→ **Required work**
Say how many of the lines below hold "next", writing the number and nothing more.

(Stored data)
++++++++++
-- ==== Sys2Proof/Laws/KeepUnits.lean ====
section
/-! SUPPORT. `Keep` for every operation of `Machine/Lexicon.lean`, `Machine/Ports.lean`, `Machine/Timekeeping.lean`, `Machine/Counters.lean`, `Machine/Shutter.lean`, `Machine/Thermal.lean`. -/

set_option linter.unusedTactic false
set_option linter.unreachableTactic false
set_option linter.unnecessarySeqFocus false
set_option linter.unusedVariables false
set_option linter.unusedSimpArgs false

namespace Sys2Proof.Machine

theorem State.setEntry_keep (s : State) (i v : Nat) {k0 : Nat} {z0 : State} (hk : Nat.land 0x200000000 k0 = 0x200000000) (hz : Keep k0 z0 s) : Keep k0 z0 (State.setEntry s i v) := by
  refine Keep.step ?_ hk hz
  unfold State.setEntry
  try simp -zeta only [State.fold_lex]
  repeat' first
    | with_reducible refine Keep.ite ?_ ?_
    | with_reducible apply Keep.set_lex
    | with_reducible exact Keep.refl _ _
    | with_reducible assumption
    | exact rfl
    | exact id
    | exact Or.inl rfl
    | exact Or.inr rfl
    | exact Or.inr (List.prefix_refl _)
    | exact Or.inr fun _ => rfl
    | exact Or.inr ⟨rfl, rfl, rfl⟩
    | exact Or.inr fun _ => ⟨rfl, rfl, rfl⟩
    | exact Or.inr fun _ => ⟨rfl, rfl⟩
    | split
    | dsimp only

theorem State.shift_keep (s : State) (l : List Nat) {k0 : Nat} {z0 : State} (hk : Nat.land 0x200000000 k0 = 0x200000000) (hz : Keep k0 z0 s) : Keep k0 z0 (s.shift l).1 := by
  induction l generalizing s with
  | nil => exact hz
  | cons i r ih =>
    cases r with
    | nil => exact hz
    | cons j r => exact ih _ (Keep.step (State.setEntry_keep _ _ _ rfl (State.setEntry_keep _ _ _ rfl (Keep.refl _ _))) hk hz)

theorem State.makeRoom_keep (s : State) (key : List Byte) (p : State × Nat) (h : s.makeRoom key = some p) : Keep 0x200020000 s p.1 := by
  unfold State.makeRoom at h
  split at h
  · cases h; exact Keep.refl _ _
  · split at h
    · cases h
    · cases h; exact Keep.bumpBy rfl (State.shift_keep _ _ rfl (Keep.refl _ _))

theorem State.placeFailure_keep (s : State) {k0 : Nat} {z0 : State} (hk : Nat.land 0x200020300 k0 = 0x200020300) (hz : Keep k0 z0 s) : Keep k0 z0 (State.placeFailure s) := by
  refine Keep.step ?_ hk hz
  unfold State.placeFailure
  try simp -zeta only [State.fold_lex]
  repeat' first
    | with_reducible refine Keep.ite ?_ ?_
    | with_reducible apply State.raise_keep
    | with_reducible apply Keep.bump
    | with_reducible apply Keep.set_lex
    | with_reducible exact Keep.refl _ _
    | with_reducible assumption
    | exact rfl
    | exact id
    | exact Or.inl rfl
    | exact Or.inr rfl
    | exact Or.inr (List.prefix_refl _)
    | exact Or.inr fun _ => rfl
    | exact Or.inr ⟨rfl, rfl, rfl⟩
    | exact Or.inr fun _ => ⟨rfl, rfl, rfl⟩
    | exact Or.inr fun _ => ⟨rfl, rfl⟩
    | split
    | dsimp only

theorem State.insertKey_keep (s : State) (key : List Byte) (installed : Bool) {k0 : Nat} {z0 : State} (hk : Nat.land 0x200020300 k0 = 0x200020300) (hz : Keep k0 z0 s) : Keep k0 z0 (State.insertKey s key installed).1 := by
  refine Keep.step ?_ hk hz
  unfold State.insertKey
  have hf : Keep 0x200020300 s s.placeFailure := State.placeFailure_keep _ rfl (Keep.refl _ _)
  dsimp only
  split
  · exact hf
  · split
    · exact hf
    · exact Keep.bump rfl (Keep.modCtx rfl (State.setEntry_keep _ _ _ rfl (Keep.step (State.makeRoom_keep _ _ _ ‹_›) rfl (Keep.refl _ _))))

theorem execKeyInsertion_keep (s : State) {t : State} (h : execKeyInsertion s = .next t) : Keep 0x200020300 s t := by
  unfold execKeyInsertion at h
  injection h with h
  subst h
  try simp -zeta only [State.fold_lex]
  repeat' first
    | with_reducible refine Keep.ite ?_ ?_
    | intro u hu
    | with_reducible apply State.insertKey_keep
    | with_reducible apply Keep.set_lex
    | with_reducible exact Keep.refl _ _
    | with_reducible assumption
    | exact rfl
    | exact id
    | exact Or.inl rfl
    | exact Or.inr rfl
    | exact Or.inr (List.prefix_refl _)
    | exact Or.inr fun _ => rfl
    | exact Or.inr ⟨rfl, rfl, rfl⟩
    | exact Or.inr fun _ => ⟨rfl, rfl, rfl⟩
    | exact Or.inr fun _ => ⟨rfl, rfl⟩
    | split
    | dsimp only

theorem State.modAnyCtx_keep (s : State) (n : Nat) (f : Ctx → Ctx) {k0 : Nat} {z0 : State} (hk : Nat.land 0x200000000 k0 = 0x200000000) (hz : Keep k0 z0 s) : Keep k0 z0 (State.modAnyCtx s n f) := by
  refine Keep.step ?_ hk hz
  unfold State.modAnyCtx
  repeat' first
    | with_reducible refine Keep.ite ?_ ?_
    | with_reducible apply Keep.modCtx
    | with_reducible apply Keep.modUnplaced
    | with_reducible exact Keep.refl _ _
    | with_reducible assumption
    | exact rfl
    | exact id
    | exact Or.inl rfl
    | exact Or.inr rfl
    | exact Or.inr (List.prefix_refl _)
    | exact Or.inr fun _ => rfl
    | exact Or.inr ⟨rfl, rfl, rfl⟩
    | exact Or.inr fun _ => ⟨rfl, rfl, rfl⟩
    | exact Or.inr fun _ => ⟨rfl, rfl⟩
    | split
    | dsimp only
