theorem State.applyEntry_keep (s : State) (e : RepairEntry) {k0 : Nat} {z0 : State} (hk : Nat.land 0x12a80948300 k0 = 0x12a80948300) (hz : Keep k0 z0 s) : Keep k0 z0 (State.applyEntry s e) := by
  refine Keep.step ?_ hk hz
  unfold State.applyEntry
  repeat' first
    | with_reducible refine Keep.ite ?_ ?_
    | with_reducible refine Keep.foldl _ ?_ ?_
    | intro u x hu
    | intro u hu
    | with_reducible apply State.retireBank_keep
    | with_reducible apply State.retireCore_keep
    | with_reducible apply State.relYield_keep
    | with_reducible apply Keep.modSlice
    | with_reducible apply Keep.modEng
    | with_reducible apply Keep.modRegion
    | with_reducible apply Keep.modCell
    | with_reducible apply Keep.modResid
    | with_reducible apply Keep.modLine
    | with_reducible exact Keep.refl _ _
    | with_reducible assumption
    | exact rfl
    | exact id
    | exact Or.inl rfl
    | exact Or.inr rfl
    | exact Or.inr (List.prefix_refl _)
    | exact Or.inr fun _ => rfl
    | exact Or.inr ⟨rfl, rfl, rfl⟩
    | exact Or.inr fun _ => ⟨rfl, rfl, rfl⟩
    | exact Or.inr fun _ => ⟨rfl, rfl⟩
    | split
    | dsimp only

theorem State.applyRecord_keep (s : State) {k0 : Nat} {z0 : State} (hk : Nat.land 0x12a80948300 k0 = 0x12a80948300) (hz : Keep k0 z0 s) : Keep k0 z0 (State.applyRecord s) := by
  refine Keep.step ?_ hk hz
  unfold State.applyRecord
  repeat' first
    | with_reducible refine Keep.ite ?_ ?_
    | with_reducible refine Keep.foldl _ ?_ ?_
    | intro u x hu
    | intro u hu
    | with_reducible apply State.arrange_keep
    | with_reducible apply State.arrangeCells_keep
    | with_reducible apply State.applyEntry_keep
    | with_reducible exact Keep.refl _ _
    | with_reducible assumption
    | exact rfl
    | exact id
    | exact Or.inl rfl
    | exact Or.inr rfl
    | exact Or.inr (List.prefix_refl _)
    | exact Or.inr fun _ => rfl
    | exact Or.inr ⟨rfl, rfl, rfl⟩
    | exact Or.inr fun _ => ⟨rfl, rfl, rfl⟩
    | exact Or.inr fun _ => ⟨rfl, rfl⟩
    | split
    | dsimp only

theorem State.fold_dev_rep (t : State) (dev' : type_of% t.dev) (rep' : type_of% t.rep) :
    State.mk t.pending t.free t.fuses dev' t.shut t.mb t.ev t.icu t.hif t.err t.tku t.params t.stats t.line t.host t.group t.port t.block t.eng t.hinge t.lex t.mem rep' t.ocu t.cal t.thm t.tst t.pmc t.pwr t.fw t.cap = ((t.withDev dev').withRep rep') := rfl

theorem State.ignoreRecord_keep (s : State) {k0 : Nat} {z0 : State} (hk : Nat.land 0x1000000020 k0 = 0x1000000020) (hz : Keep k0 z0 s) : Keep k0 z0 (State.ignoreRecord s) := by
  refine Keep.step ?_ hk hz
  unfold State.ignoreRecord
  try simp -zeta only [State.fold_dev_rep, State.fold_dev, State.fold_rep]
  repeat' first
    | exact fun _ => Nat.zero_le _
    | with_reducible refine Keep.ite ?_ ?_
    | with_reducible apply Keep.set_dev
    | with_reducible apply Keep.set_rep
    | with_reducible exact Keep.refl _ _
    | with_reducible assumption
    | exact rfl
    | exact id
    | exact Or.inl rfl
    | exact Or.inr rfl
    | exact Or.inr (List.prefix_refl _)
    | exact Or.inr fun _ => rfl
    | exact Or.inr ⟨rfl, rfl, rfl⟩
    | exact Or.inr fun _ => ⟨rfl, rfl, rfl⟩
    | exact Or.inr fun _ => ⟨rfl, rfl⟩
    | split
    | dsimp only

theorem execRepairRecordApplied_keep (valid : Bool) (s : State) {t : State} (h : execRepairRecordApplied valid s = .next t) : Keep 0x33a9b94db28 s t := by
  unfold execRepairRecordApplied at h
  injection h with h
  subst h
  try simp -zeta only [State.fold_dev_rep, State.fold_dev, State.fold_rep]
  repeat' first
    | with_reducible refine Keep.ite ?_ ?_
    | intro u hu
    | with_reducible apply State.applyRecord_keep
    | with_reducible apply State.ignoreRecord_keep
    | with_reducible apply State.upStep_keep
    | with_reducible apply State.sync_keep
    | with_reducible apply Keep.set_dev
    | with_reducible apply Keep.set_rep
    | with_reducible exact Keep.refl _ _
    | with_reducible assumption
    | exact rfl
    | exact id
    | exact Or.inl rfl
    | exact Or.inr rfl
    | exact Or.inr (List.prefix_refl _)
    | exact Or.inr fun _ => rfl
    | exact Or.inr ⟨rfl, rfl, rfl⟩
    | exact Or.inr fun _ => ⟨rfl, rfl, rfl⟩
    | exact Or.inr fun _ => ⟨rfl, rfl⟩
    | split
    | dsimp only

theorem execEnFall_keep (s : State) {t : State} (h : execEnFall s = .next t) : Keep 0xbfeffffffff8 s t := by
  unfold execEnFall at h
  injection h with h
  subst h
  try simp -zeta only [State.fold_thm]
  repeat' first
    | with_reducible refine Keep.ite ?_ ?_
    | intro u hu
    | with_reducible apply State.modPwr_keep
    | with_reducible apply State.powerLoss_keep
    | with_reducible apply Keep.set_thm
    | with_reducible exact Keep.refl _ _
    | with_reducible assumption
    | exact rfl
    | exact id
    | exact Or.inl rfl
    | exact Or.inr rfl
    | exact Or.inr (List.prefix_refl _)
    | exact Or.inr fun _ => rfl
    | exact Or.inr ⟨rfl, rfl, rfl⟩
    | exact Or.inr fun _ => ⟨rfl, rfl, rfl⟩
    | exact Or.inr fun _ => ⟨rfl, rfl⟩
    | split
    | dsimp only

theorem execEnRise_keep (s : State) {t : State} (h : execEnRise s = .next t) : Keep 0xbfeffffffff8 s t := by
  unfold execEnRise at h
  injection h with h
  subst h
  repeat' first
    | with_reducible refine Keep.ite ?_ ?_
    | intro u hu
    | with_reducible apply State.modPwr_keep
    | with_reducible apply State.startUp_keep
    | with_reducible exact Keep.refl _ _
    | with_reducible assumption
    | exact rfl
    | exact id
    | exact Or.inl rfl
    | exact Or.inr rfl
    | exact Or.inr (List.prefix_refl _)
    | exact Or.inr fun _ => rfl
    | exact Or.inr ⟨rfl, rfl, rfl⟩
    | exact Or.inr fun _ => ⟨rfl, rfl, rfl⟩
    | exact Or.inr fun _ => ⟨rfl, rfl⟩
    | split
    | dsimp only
++++++++++
→ **Exercise answer**
4